• **About this exercise**
For the entries below, the result should be an exact transcription of the lines from the one with "st.advance.n = st.n := rfl" up to and including the one with "st.advance.pastTop = atTop st.cfg.pcWidth st.pc := rfl", and only those.

Start of Block

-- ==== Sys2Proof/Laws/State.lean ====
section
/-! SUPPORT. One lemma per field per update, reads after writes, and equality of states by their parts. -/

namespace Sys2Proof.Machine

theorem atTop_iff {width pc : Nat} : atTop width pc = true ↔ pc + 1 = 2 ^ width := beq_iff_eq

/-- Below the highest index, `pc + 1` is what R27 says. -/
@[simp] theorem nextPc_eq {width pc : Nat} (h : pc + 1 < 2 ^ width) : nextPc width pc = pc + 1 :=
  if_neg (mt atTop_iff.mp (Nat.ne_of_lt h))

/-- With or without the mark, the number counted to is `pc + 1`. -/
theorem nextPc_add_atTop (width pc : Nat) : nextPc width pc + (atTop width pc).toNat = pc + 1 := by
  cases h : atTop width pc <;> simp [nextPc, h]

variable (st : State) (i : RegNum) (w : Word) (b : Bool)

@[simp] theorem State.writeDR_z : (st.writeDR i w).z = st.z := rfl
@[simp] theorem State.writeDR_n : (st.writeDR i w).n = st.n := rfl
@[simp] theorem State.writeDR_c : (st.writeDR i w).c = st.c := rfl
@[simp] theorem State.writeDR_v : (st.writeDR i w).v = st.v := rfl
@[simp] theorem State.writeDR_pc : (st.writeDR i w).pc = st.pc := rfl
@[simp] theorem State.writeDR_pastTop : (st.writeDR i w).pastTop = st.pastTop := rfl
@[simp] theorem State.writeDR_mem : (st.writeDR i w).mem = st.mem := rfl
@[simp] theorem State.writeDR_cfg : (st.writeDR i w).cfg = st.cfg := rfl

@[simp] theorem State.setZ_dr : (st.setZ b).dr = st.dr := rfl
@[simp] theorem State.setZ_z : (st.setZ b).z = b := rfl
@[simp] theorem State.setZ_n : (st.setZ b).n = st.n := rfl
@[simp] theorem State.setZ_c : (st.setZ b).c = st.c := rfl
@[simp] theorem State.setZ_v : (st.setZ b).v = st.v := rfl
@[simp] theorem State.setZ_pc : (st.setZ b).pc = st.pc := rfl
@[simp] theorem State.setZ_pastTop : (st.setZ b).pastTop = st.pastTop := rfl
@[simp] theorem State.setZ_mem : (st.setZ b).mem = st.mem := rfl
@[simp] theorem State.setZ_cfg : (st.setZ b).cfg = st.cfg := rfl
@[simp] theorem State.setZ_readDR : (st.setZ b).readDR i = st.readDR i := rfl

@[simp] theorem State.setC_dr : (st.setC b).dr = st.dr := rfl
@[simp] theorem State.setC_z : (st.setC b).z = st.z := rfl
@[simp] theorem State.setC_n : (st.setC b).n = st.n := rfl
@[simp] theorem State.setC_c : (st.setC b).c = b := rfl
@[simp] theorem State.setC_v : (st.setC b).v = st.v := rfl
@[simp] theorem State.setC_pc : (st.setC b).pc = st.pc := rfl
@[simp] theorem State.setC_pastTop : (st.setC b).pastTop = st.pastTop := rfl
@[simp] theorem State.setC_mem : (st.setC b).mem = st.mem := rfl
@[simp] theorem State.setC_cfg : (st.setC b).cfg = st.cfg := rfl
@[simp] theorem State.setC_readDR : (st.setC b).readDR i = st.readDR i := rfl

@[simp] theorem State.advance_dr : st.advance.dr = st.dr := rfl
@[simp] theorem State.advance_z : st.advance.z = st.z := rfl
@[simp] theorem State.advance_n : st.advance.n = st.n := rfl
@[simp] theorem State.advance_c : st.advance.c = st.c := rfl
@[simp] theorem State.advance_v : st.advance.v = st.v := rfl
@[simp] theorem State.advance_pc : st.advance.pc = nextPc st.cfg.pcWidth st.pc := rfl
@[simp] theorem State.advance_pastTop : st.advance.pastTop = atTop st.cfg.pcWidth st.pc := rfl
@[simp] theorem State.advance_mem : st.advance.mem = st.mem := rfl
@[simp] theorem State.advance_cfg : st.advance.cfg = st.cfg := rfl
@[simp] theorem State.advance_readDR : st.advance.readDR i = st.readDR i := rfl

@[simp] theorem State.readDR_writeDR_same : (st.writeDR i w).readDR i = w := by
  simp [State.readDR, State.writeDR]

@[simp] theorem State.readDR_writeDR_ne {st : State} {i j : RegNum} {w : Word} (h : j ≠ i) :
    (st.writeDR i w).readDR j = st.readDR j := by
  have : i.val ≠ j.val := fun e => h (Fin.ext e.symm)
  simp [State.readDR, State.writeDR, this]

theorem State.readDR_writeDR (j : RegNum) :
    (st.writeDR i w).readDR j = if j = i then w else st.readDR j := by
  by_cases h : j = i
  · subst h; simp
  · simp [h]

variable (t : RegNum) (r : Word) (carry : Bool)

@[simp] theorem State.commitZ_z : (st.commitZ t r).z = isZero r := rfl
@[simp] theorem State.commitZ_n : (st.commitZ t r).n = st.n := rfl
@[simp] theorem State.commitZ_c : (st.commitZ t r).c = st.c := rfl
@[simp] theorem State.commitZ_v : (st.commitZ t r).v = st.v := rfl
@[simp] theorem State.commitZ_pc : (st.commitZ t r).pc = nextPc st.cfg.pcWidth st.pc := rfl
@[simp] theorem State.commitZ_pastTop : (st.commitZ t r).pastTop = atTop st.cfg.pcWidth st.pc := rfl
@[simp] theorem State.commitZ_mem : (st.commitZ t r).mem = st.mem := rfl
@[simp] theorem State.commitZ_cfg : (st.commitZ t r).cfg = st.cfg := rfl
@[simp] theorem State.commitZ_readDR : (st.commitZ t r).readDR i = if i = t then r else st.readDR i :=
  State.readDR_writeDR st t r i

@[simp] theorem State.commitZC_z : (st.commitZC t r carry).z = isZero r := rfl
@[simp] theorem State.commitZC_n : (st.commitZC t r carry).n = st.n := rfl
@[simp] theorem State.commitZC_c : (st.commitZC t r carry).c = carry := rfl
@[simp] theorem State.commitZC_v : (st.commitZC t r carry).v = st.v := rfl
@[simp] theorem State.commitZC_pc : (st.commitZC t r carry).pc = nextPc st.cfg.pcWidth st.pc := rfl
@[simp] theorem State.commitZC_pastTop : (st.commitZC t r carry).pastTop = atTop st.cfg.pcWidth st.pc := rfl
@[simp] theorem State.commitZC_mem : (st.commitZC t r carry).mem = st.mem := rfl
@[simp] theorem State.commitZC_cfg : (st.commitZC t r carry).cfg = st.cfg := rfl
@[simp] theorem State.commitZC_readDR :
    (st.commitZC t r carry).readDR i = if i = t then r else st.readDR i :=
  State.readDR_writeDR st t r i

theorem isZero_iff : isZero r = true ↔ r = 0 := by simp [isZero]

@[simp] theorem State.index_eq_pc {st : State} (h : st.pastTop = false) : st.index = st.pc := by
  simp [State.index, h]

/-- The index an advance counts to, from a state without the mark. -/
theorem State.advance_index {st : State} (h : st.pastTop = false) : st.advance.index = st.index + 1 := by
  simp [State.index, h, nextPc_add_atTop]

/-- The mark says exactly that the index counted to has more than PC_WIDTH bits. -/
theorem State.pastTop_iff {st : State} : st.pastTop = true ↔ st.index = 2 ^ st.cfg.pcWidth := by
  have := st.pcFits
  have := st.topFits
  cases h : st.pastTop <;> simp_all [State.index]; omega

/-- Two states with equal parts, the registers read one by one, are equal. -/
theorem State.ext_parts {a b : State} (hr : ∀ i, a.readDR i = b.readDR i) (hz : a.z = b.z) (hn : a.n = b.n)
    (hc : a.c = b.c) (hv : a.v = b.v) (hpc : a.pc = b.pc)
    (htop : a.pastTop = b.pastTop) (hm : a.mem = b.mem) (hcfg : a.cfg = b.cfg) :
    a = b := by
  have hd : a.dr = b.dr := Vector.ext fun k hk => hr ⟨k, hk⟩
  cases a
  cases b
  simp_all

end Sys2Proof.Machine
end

End of Block

• **Answer to this exercise**
@[simp] theorem State.advance_n : st.advance.n = st.n := rfl
@[simp] theorem State.advance_c : st.advance.c = st.c := rfl
@[simp] theorem State.advance_v : st.advance.v = st.v := rfl
@[simp] theorem State.advance_pc : st.advance.pc = nextPc st.cfg.pcWidth st.pc := rfl
@[simp] theorem State.advance_pastTop : st.advance.pastTop = atTop st.cfg.pcWidth st.pc := rfl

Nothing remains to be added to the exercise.